Collected data
-- ==== Sys2Proof/WellFormed.lean ====
section
/-! DEFINITION. Which operands of a command are well formed: the lengths of the byte strings whose size the spec
fixes, and the field widths of a remote operation's header (Table 6.2). Every other operand's type says everything. -/

namespace Sys2Proof

/-- A piece carries 1 to 4,096 payload bytes (R149). -/
def Piece.wf (p : Piece) : Bool := decide (1 ≤ p.data.length ∧ p.data.length ≤ 4096)

/-- The header fields fit their widths (Table 6.2) and the pieces are pieces. -/
def RemoteOp.wf (o : RemoteOp) : Bool :=
  decide (o.opc < 256 ∧ o.status < 256 ∧ o.srcPlace < 65536 ∧ o.dstPlace < 65536 ∧ o.context < 256) &&
  decide (o.dstAddr < 2 ^ 64 ∧ o.srcAddr < 2 ^ 64 ∧ o.length < 2 ^ 32) && o.pieces.all Piece.wf

/-- A chunk of a sealed stream has a 16-byte GCM tag (R228). -/
def Chunk.wf (c : Chunk) : Bool := decide (c.tag.length = 16)

/-- The operands of a command are well formed. -/
def Instr.wf : Instr → Bool
  | .bar4Read _ _ n => decide (1 ≤ n.val)
  | .bar4Write _ _ data => decide (1 ≤ data.length ∧ data.length ≤ 4096)
  | .put op _ => op.wf
  | .get op _ => op.wf
  | .getData op _ => op.wf
  | .add48 op _ => op.wf
  | .knotSet op _ => op.wf
  | .monPeriodEnd raw => decide (raw.length = 32)
  | .generate _ entry _ => decide (entry.length = 64)
  | .prefill _ entry _ => decide (entry.length = 64)
  | .cancel _ entry => decide (entry.length = 64)
  | .wgtKey _ record => decide (record.length = 2048)
  | .wgtLoadSealed _ chunks => chunks.all Chunk.wf
  | .wgtRestore _ chunks _ => chunks.all Chunk.wf
  | .twinPair _ bitmap _ => decide (bitmap.length = 32)
  | .shadowRecord r => decide (r.smapEntry.length = 16) && r.ptEntries.all (fun e => decide (e.2.length = 16))
  | .xeastFlit _ flit => decide (flit.bytes.length = 252)
  | .attest _ nonce bitmap => decide (nonce.length = 32 ∧ bitmap.length = 32)
  | .powerOn .. | .inputPowerLoss | .inputOutOfRange .. | .railFault .. | .referenceOscillatorFail
  | .pickBoundary | .pickLengthChange | .hubPickLoRead .. | .bar0MisalignedAccess .. | .registerWrite ..
  | .unassignedOpcode .. | .mvmStep .. | .mendStep .. | .fullStep .. | .attnStep .. | .putStep .. | .getStep ..
  | .addStep .. | .knotStep .. | .recvStep .. | .calStep .. | .testStep .. | .batchStep .. | .sampleStep ..
  | .emitStep .. | .stepEnd .. | .unfilledSlotKnotSet .. | .ack .. | .nack .. | .contextEnable ..
  | .contextDisable .. | .maskingSet .. | .strictSet .. | .twillSet .. | .checkComplete .. | .armingReady ..
  | .armingHoldTimeout .. | .ready .. | .launch .. | .abort .. | .launchReadyTimeout .. | .armedTimeout ..
  | .launchCalWindow .. | .launchPick .. | .stop .. | .stopIterationEnd .. | .planLoad .. | .planUnload ..
  | .planStatus .. | .planMap .. | .sequencerCalWindow .. | .fullTrim .. | .fullTrimDone ..
  | .harnessReqActive .. | .harnessReqRetention .. | .harnessReqOff .. | .harnessTransitionDone ..
  | .harnessReturnResume .. | .harnessReset .. | .scrubRowCompare .. | .scrubRewrite .. | .scrubPassComplete ..
  | .scrubLate .. | .targetedScrub .. | .thermalUpdate | .throttleGraceEnd | .throttleEval
  | .sensorConversion .. | .tripRestart | .monAccLoRead .. | .monClear .. | .monSourceSet .. | .monCal ..
  | .monPeriodSet .. | .monCalRestore .. | .thmPeakClear .. | .pwrStateSet .. | .powerStateReached
  | .budgetRefill | .sqTailDoorbell .. | .cqHeadDoorbell .. | .hostReadFail .. | .ringSetup ..
  | .ringTeardown .. | .streamOpen .. | .streamClose .. | .streamReset .. | .reqCancel .. | .roleSet ..
  | .kvMap .. | .kvUnmap .. | .ctxOpen .. | .ctxClose .. | .wgtLoadOpen .. | .loadTierResume ..
  | .loadTierTimeout .. | .wgtCommit .. | .wgtStageOpen .. | .wgtStagePlan .. | .wgtSwitch ..
  | .wgtStageDrop .. | .switchDrained .. | .drainLimit .. | .weightFlip .. | .drained .. | .flip ..
  | .switchAcceptTimeout .. | .sealedHarnessRelease .. | .spareCountSet .. | .hbmPatrol .. | .healthEventWrite
  | .poweredSecond | .healthDumapRead .. | .healthEventRead .. | .healthUnitRestore .. | .healthPackLoad ..
  | .healthPackUnload .. | .healthCaptureRead .. | .overrun .. | .starved .. | .memoryTimeout ..
  | .tierTimeout .. | .sequencerFault .. | .hubWatchdog .. | .weaverHeartbeat | .mailboxTimeout ..
  | .sramUncorrectable | .lockStepMismatch | .drainComplete .. | .dumpComplete .. | .resetRelease ..
  | .restoreComplete .. | .restoreTimeout .. | .dumpRead .. | .dumpRelease .. | .errlogRead ..
  | .domainReset .. | .domainRetire .. | .moduleReturn .. | .twinDetach .. | .gstop .. | .fault ..
  | .stormWindowClose | .shadowRecordSend .. | .heartbeatSend | .heartbeat .. | .peerLost | .depart ..
  | .detach .. | .handover .. | .hsResetRelease | .hsThrottleEval .. | .hsShutdown .. | .hsThermAssert
  | .page .. | .voutCommand .. | .readVout | .readIout .. | .readPout .. | .statusWord | .clearFaults
  | .ucieLinkDown .. | .mbxClaim .. | .mbxRelease .. | .replayTimeout .. | .xlRetrain .. | .retrainComplete ..
  | .linkFailure .. | .portEnableSet .. | .portEqualised .. | .ident .. | .planId .. | .syncSend ..
  | .syncReceive .. | .holdoverExpire | .timeRoleSet .. | .timeAlign .. | .timeQuery .. | .timeReply ..
  | .timeAlignTimeout | .timeStep .. | .timeStepApply | .picklenReq .. | .picklen .. | .bmReset
  | .i3cOffsetWrite .. | .i3cRegisterAccess .. | .i3cDynamicAddress .. | .romVerifyDone .. | .bootStageDone ..
  | .bootPhaseLate | .keyDerivationDone .. | .fwLoad .. | .adorakuStarted | .certRead .. | .flashUpdate ..
  | .debugChallenge .. | .debugUnlock .. | .dbgScan .. | .dbgCore .. | .bistRun .. | .secRcvDataWrite ..
  | .secRcvVerify | .obsBusyLoRead .. | .pmcRunSet .. | .pmcCntWrite .. | .pmcCntLoRead ..
  | .pmcTagSeedWrite .. | .tagArm .. | .tagRecordWrite | .traceArm .. | .traceStop .. | .traceSample
  | .obsDump .. | .monDump .. | .bmResetRelease | .railsBackInRegulation | .inputBackInRange
  | .ucieLinkTrained .. | .hsThermDeassert => true

end Sys2Proof
end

**What the exercise asks:**
Determine how many lines of the entries above carry the string "bitmap", and give that number alone.

**Exercise answer:**
2